RECORDS PROVIDED ▸
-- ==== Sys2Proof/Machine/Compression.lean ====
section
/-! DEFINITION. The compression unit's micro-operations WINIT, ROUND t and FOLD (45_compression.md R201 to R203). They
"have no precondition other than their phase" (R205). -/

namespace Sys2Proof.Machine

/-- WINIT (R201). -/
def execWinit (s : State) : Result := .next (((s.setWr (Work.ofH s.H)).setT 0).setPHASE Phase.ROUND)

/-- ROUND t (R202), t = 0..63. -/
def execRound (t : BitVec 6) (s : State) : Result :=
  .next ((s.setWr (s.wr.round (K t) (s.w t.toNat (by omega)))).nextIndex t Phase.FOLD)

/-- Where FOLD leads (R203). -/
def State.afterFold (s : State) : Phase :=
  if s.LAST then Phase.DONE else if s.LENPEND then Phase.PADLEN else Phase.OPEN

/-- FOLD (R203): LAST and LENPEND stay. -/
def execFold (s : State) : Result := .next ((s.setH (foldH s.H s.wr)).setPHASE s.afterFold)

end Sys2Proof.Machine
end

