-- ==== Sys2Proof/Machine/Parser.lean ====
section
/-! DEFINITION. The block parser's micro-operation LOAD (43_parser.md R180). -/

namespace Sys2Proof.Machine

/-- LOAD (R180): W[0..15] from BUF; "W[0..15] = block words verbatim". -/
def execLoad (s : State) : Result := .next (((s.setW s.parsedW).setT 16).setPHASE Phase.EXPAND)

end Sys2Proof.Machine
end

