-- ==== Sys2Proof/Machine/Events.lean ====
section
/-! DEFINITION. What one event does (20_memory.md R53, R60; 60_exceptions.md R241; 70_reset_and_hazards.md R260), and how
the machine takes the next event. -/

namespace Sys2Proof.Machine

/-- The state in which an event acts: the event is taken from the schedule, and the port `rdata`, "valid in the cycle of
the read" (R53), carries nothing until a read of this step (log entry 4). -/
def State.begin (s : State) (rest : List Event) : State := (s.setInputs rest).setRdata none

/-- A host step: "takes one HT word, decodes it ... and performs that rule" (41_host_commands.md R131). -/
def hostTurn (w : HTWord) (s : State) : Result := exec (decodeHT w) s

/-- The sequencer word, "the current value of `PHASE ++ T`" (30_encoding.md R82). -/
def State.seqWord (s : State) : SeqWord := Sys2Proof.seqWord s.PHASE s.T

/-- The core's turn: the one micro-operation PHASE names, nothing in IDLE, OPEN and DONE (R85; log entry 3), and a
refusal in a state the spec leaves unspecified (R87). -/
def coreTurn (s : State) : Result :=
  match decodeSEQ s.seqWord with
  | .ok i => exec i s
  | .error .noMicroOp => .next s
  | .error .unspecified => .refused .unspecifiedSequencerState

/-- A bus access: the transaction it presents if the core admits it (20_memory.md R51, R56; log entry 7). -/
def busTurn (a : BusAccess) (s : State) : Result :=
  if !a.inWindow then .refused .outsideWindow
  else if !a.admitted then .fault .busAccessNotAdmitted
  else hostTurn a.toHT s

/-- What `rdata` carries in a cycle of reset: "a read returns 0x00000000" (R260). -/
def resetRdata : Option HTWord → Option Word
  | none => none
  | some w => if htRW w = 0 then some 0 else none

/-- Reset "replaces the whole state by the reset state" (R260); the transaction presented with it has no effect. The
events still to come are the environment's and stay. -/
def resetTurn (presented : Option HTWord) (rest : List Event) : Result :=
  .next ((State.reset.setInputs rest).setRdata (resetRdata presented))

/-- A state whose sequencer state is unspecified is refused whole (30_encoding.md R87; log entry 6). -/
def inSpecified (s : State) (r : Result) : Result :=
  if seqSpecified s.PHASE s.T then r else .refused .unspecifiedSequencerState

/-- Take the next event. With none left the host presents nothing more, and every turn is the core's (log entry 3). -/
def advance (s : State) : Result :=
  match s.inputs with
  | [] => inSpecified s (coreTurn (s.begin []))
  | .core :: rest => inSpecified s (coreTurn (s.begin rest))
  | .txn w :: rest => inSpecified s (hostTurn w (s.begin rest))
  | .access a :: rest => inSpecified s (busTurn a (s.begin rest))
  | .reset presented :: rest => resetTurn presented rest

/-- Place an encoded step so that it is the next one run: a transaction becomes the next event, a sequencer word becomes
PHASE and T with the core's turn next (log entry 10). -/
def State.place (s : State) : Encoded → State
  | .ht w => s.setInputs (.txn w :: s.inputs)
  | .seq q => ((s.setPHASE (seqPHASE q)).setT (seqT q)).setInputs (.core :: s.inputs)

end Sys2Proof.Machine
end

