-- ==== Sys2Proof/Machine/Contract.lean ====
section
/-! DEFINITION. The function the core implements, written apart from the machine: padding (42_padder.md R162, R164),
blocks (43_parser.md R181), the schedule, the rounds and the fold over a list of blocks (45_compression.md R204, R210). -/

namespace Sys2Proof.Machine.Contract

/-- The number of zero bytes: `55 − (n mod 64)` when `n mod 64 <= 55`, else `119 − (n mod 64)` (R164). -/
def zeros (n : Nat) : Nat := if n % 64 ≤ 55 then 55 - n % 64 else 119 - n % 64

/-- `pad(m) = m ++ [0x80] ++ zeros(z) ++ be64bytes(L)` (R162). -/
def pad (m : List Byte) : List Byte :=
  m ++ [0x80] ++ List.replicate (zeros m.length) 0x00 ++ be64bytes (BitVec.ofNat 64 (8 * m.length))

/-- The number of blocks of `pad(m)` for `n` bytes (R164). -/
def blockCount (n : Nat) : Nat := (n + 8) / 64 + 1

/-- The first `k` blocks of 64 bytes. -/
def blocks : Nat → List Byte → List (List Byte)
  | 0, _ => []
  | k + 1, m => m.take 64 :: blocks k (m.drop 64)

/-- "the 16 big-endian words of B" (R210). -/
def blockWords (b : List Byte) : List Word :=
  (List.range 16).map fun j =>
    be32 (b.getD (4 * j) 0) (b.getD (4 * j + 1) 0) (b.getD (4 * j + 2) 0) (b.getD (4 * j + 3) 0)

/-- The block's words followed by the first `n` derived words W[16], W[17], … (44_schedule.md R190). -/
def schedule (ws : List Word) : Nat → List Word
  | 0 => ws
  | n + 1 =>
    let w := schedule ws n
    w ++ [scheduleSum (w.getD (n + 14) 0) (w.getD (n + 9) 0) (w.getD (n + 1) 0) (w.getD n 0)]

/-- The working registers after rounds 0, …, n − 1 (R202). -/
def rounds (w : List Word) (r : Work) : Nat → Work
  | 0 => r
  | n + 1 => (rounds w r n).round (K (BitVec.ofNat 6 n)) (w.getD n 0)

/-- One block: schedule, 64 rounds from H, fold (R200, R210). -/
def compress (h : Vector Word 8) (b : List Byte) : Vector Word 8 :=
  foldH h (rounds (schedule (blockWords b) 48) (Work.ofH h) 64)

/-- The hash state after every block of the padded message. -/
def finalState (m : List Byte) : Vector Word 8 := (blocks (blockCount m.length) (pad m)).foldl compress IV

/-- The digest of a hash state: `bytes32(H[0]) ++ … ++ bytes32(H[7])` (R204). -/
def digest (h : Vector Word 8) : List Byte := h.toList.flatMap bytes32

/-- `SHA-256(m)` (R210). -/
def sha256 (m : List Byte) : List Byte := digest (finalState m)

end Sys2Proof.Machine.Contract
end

TASK GOAL ▸
Please transcribe only the lines in the records above running from the line that has "(30_encoding.md R82). -/" through the line that has "(coreTurn (s.begin rest))", both included, exactly as they appear.

SOLUTION FOR THIS EXERCISE ▸
/-- The sequencer word, "the current value of `PHASE ++ T`" (30_encoding.md R82). -/
def State.seqWord (s : State) : SeqWord := Sys2Proof.seqWord s.PHASE s.T

/-- The core's turn: the one micro-operation PHASE names, nothing in IDLE, OPEN and DONE (R85; log entry 3), and a
refusal in a state the spec leaves unspecified (R87). -/
def coreTurn (s : State) : Result :=
  match decodeSEQ s.seqWord with
  | .ok i => exec i s
  | .error .noMicroOp => .next s
  | .error .unspecified => .refused .unspecifiedSequencerState

/-- A bus access: the transaction it presents if the core admits it (20_memory.md R51, R56; log entry 7). -/
def busTurn (a : BusAccess) (s : State) : Result :=
  if !a.inWindow then .refused .outsideWindow
  else if !a.admitted then .fault .busAccessNotAdmitted
  else hostTurn a.toHT s

/-- What `rdata` carries in a cycle of reset: "a read returns 0x00000000" (R260). -/
def resetRdata : Option HTWord → Option Word
  | none => none
  | some w => if htRW w = 0 then some 0 else none

/-- Reset "replaces the whole state by the reset state" (R260); the transaction presented with it has no effect. The
events still to come are the environment's and stay. -/
def resetTurn (presented : Option HTWord) (rest : List Event) : Result :=
  .next ((State.reset.setInputs rest).setRdata (resetRdata presented))

/-- A state whose sequencer state is unspecified is refused whole (30_encoding.md R87; log entry 6). -/
def inSpecified (s : State) (r : Result) : Result :=
  if seqSpecified s.PHASE s.T then r else .refused .unspecifiedSequencerState

/-- Take the next event. With none left the host presents nothing more, and every turn is the core's (log entry 3). -/
def advance (s : State) : Result :=
  match s.inputs with
  | [] => inSpecified s (coreTurn (s.begin []))
  | .core :: rest => inSpecified s (coreTurn (s.begin rest))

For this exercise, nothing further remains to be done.